Records from a data collection
▽

-- ==== Sys2Proof/Certificates/Slice0/Obligations.lean ====
section
/-! DEFINITION. The statements about the model. Each docstring names the rules it formalises. -/

open Sys2Proof Sys2Proof.Machine

/-! ### Lane instructions (15_lane_instructions.md, 07_numbers.md) -/

/-- R189, R184: IADD, ISUB, IMUL, IMULH, IMAD, IMIN, IMAX, IABS and INEG give each lane of Active the exact integer result of
its operands brought into the TYPE's range, and change nothing else but the threads' places. R89, R189: IDIV gives the quotient
truncated toward zero and IREM the remainder of that division; with a divisor of 0 the quotient is all ones and the remainder is
the dividend. -/
def Obligations.IntegerArithmetic : Prop :=
  (∀ (h : Hdr) (ty : Ty) (sat : Bool) (d a k : Opd) (b : Src) (s : State) (c : Ctx),
     let A := fun l => intA ty s.begun c l a
     let B := fun l => intB ty s.begun c l b
     (Issues (.iadd h ty sat d a b) s c → ∃ t, exec (.iadd h ty sat d a b) s = .next t ∧
       LaneNow c .rne (Ty.wide ty) d (fun l x => Holds ty sat (A l + B l) x) s t) ∧
     (Issues (.isub h ty sat d a b) s c → ∃ t, exec (.isub h ty sat d a b) s = .next t ∧
       LaneNow c .rne (Ty.wide ty) d (fun l x => Holds ty sat (A l - B l) x) s t) ∧
     (Issues (.imul h ty sat d a b) s c → ∃ t, exec (.imul h ty sat d a b) s = .next t ∧
       LaneNow c .rne (Ty.wide ty) d (fun l x => Holds ty sat (A l * B l) x) s t) ∧
     (Issues (.imulh h ty d a b) s c → ∃ t, exec (.imulh h ty d a b) s = .next t ∧
       LaneNow c .rne (Ty.wide ty) d (fun l x => Holds ty false (A l * B l / 2 ^ Ty.width ty) x) s t) ∧
     (∀ b' : Opd, Issues (.imad h ty sat d a b' k) s c → ∃ t, exec (.imad h ty sat d a b' k) s = .next t ∧
       LaneNow c .rne (Ty.wide ty) d (fun l x =>
         Holds ty sat (A l * intB ty s.begun c l (.reg b') + intOf ty (readTy s.begun c ty l k 2)) x) s t) ∧
     (Issues (.imin h ty d a b) s c → ∃ t, exec (.imin h ty d a b) s = .next t ∧
       LaneNow c .rne (Ty.wide ty) d (fun l x => Holds ty false (min (A l) (B l)) x) s t) ∧
     (Issues (.imax h ty d a b) s c → ∃ t, exec (.imax h ty d a b) s = .next t ∧
       LaneNow c .rne (Ty.wide ty) d (fun l x => Holds ty false (max (A l) (B l)) x) s t) ∧
     (Issues (.iabs h ty sat d a) s c → ∃ t, exec (.iabs h ty sat d a) s = .next t ∧
       LaneNow c .rne (Ty.wide ty) d (fun l x => Holds ty sat |A l| x) s t) ∧
     (Issues (.ineg h ty sat d a) s c → ∃ t, exec (.ineg h ty sat d a) s = .next t ∧
       LaneNow c .rne (Ty.wide ty) d (fun l x => Holds ty sat (-(A l)) x) s t)) ∧
  (∀ (h : Hdr) (ty : Ty) (sat : Bool) (d a : Opd) (b : Src) (s : State) (c : Ctx),
     let A := fun l => intA ty s.begun c l a
     let B := fun l => intB ty s.begun c l b
     (Issues (.idiv h ty sat d a b) s c → ∃ t, exec (.idiv h ty sat d a b) s = .next t ∧
       LaneNow c .rne (Ty.wide ty) d (fun l x =>
         (B l ≠ 0 → Holds ty sat (Int.tdiv (A l) (B l)) x) ∧
         (B l = 0 → ∀ i < Ty.width ty, x.getLsbD i = true)) s t) ∧
     (Issues (.irem h ty d a b) s c → ∃ t, exec (.irem h ty d a b) s = .next t ∧
       LaneNow c .rne (Ty.wide ty) d (fun l x =>
         (B l ≠ 0 → Holds ty false (Int.tmod (A l) (B l)) x) ∧ (B l = 0 → Holds ty false (A l) x)) s t))

/-- R191: AND, OR, XOR and NOT work bit by bit on the operands, the immediate zero-extended. R192: SHL, SHR and ROTL shift by n,
the low eight bits of B: SHL brings in zeros, SHR copies of the sign for a signed TYPE and zeros for an unsigned one, whatever n
is; ROTL rotates by n modulo the width. R193, R195: BFE extracts and BFI inserts the field at position B[7:0] of length B[15:8],
clipped at bit 31; a signed BFE copies the field's top bit. PRMT picks four bytes of the pool, or copies of their sign bits.
R194: POPC counts the ones, CLZ the zeros above the highest one, and BREV reverses the bits of the TYPE's width. -/
def Obligations.BitOperations : Prop :=
  (∀ (h : Hdr) (ty : Ty) (d a : Opd) (b : Src) (s : State) (c : Ctx),
     let A := fun l => readTy s.begun c ty l a 0
     let B := fun l => readSrcZTy s.begun c ty l b 1
     (Issues (.and h ty d a b) s c → ∃ t, exec (.and h ty d a b) s = .next t ∧
       LaneNow c .rne (Ty.wide ty) d (fun l x => ∀ i, x.getLsbD i = ((A l).getLsbD i && (B l).getLsbD i)) s t) ∧
     (Issues (.or h ty d a b) s c → ∃ t, exec (.or h ty d a b) s = .next t ∧
       LaneNow c .rne (Ty.wide ty) d (fun l x => ∀ i, x.getLsbD i = ((A l).getLsbD i || (B l).getLsbD i)) s t) ∧
     (Issues (.xor h ty d a b) s c → ∃ t, exec (.xor h ty d a b) s = .next t ∧
       LaneNow c .rne (Ty.wide ty) d (fun l x => ∀ i, x.getLsbD i = ((A l).getLsbD i != (B l).getLsbD i)) s t) ∧
     (Issues (.not h ty d a) s c → ∃ t, exec (.not h ty d a) s = .next t ∧
       LaneNow c .rne (Ty.wide ty) d (fun l x => ∀ i < 64, x.getLsbD i = !(A l).getLsbD i) s t)) ∧
  (∀ (h : Hdr) (ty : Ty) (d a : Opd) (b : Src) (s : State) (c : Ctx), Ty.width ty = 32 ∨ Ty.width ty = 64 →
     let w := Ty.width ty
     let A := fun l => readTy s.begun c ty l a 0
     let n := fun l => (readSrcZ s.begun c l b 1).toNat % 256
     (Issues (.shl h ty d a b) s c → ∃ t, exec (.shl h ty d a b) s = .next t ∧
       LaneNow c .rne (Ty.wide ty) d (fun l x => ∀ i < w, x.getLsbD i = (decide (n l ≤ i) && (A l).getLsbD (i - n l))) s t) ∧
     (Issues (.shr h ty d a b) s c → ∃ t, exec (.shr h ty d a b) s = .next t ∧
       LaneNow c .rne (Ty.wide ty) d (fun l x => ∀ i < w, x.getLsbD i =
         if i + n l < w then (A l).getLsbD (i + n l) else (Ty.signed ty && (A l).getLsbD (w - 1))) s t) ∧
     (Issues (.rotl h ty d a b) s c → ∃ t, exec (.rotl h ty d a b) s = .next t ∧
       LaneNow c .rne (Ty.wide ty) d (fun l x => ∀ i < w, x.getLsbD ((i + n l) % w) = (A l).getLsbD i) s t)) ∧
  (∀ (h : Hdr) (ty : Ty) (d a : Opd) (s : State) (c : Ctx),
     let A := fun l => readWord s.begun c l a 0
     let p := fun (b : Word) => b.toNat % 256
     let q := fun (b : Word) => min (b.toNat % 256 + b.toNat / 256 % 256) 32
     (∀ b : Src, Issues (.bfe h ty d a b) s c → ∃ t, exec (.bfe h ty d a b) s = .next t ∧
       LaneNow c .rne false d (fun l x =>
         let B := readSrcZ s.begun c l b 1
         ∀ i < 32, x.getLsbD i = if p B + i < q B then (A l).getLsbD (p B + i)
           else (ty == .i32 && decide (p B < q B) && (A l).getLsbD (q B - 1))) s t) ∧
     (∀ b k : Opd, Issues (.bfi h ty d a b k) s c → ∃ t, exec (.bfi h ty d a b k) s = .next t ∧
       LaneNow c .rne false d (fun l x =>
         let B := readWord s.begun c l b 1
         ∀ i < 32, x.getLsbD i = if p B ≤ i ∧ i < q B then (A l).getLsbD (i - p B)
           else (readWord s.begun c l k 2).getLsbD i) s t) ∧
     (∀ b : PrmtSrc, Issues (.prmt h d a b) s c → ∃ t, exec (.prmt h d a b) s = .next t ∧
       LaneNow c .rne false d (fun l x =>
         let pool := match b with
           | .reg b _ => joinPair (A l) (readWord s.begun c l b 1)
           | .imm _ => joinPair (A l) 0
         let sel := match b with
           | .reg _ k => readWord s.begun c l k 2
           | .imm y => y.setWidth 32
         ∀ k < 4, ∀ i < 8, x.getLsbD (8 * k + i) =
           pool.getLsbD (8 * ((sel.toNat / 16 ^ k) % 8) + if sel.toNat / 16 ^ k % 16 < 8 then i else 7)) s t)) ∧
  (∀ (h : Hdr) (ty : Ty) (d a : Opd) (s : State) (c : Ctx), Ty.width ty = 32 ∨ Ty.width ty = 64 →
     let w := Ty.width ty
     let A := fun l => readTy s.begun c ty l a 0
     (Issues (.popc h ty d a) s c → ∃ t, exec (.popc h ty d a) s = .next t ∧
       LaneNow c .rne false d (fun l x => x.toNat = ((List.range w).filter fun i => (A l).getLsbD i).length) s t) ∧
     (Issues (.clz h ty d a) s c → ∃ t, exec (.clz h ty d a) s = .next t ∧
       LaneNow c .rne false d (fun l x => x.toNat ≤ w ∧ (∀ i < w, w - x.toNat ≤ i → (A l).getLsbD i = false) ∧
         (x.toNat < w → (A l).getLsbD (w - 1 - x.toNat) = true)) s t) ∧
     (Issues (.brev h ty d a) s c → ∃ t, exec (.brev h ty d a) s = .next t ∧
       LaneNow c .rne (Ty.wide ty) d (fun l x => ∀ i < w, x.getLsbD i = (A l).getLsbD (w - 1 - i)) s t))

△

Among the records above, a stretch begins at the line containing "y => y.setWidth 32" and ends at the line containing "LaneNow c .rne false d (fun l x => x.toNat ≤". Restate that stretch word for word, and nothing else.

## Exercise solution:
           | .imm y => y.setWidth 32
         ∀ k < 4, ∀ i < 8, x.getLsbD (8 * k + i) =
           pool.getLsbD (8 * ((sel.toNat / 16 ^ k) % 8) + if sel.toNat / 16 ^ k % 16 < 8 then i else 7)) s t)) ∧
  (∀ (h : Hdr) (ty : Ty) (d a : Opd) (s : State) (c : Ctx), Ty.width ty = 32 ∨ Ty.width ty = 64 →
     let w := Ty.width ty
     let A := fun l => readTy s.begun c ty l a 0
     (Issues (.popc h ty d a) s c → ∃ t, exec (.popc h ty d a) s = .next t ∧
       LaneNow c .rne false d (fun l x => x.toNat = ((List.range w).filter fun i => (A l).getLsbD i).length) s t) ∧
     (Issues (.clz h ty d a) s c → ∃ t, exec (.clz h ty d a) s = .next t ∧
       LaneNow c .rne false d (fun l x => x.toNat ≤ w ∧ (∀ i < w, w - x.toNat ≤ i → (A l).getLsbD i = false) ∧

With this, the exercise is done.